*** STORED DATA Section Begins ***

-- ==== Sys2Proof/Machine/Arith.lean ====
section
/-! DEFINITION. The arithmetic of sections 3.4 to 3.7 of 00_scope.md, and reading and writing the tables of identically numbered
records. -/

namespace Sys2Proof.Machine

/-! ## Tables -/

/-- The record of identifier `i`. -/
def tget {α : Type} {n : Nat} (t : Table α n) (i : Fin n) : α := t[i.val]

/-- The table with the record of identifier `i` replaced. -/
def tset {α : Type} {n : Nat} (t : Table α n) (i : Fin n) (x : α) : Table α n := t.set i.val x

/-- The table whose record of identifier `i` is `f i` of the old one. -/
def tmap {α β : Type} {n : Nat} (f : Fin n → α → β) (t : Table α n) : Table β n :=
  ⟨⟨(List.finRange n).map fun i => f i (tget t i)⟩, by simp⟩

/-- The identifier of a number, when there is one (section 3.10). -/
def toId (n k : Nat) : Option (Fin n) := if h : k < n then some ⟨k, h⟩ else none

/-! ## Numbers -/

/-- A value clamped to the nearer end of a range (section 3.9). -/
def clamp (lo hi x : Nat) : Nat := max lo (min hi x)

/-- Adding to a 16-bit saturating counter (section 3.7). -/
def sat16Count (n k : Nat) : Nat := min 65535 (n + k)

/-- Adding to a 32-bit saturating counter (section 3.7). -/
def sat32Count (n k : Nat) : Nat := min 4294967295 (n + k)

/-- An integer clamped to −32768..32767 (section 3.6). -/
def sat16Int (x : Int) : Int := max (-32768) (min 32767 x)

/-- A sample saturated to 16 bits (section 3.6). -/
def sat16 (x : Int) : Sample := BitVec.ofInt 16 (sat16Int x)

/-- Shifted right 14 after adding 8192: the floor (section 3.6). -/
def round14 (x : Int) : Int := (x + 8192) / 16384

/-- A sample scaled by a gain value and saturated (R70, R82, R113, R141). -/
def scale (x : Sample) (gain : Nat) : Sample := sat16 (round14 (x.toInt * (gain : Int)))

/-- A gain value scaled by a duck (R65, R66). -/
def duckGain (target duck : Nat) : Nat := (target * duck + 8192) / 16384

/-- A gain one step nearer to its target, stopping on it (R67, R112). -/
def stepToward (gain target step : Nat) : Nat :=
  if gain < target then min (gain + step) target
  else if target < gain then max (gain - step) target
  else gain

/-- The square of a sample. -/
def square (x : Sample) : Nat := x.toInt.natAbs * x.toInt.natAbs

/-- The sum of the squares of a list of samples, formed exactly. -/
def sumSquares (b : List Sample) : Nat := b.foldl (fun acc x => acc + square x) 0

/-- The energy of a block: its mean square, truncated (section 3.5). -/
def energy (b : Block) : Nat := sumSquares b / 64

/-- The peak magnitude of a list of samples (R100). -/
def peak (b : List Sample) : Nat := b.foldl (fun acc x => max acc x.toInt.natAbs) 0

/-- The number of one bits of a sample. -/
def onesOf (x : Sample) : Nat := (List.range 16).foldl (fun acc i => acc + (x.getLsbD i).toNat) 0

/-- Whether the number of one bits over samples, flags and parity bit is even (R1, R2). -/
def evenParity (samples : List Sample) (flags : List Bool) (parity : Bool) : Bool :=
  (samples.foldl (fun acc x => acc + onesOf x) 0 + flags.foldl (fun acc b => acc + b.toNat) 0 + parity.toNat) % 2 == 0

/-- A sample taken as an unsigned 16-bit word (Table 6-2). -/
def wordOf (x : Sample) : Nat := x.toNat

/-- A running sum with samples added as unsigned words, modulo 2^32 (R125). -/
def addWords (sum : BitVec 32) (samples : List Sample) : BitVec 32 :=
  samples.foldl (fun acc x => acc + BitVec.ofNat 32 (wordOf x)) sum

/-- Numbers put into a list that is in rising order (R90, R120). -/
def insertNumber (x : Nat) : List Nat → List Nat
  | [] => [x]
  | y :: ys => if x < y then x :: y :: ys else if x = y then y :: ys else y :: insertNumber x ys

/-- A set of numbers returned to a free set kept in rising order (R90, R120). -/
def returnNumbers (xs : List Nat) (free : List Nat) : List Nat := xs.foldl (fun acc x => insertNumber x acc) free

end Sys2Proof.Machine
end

*** STORED DATA Section Ends ***

• **TASK INSTRUCTIONS**: In the entries above, take the line containing "samples.foldl (fun acc x => acc + BitVec.ofNat" and each later line through the last, and repeat them exactly. Output nothing else.

• **OUTPUT**:
  samples.foldl (fun acc x => acc + BitVec.ofNat 32 (wordOf x)) sum

/-- Numbers put into a list that is in rising order (R90, R120). -/
def insertNumber (x : Nat) : List Nat → List Nat
  | [] => [x]
  | y :: ys => if x < y then x :: y :: ys else if x = y then y :: ys else y :: insertNumber x ys

/-- A set of numbers returned to a free set kept in rising order (R90, R120). -/
def returnNumbers (xs : List Nat) (free : List Nat) : List Nat := xs.foldl (fun acc x => insertNumber x acc) free

end Sys2Proof.Machine
end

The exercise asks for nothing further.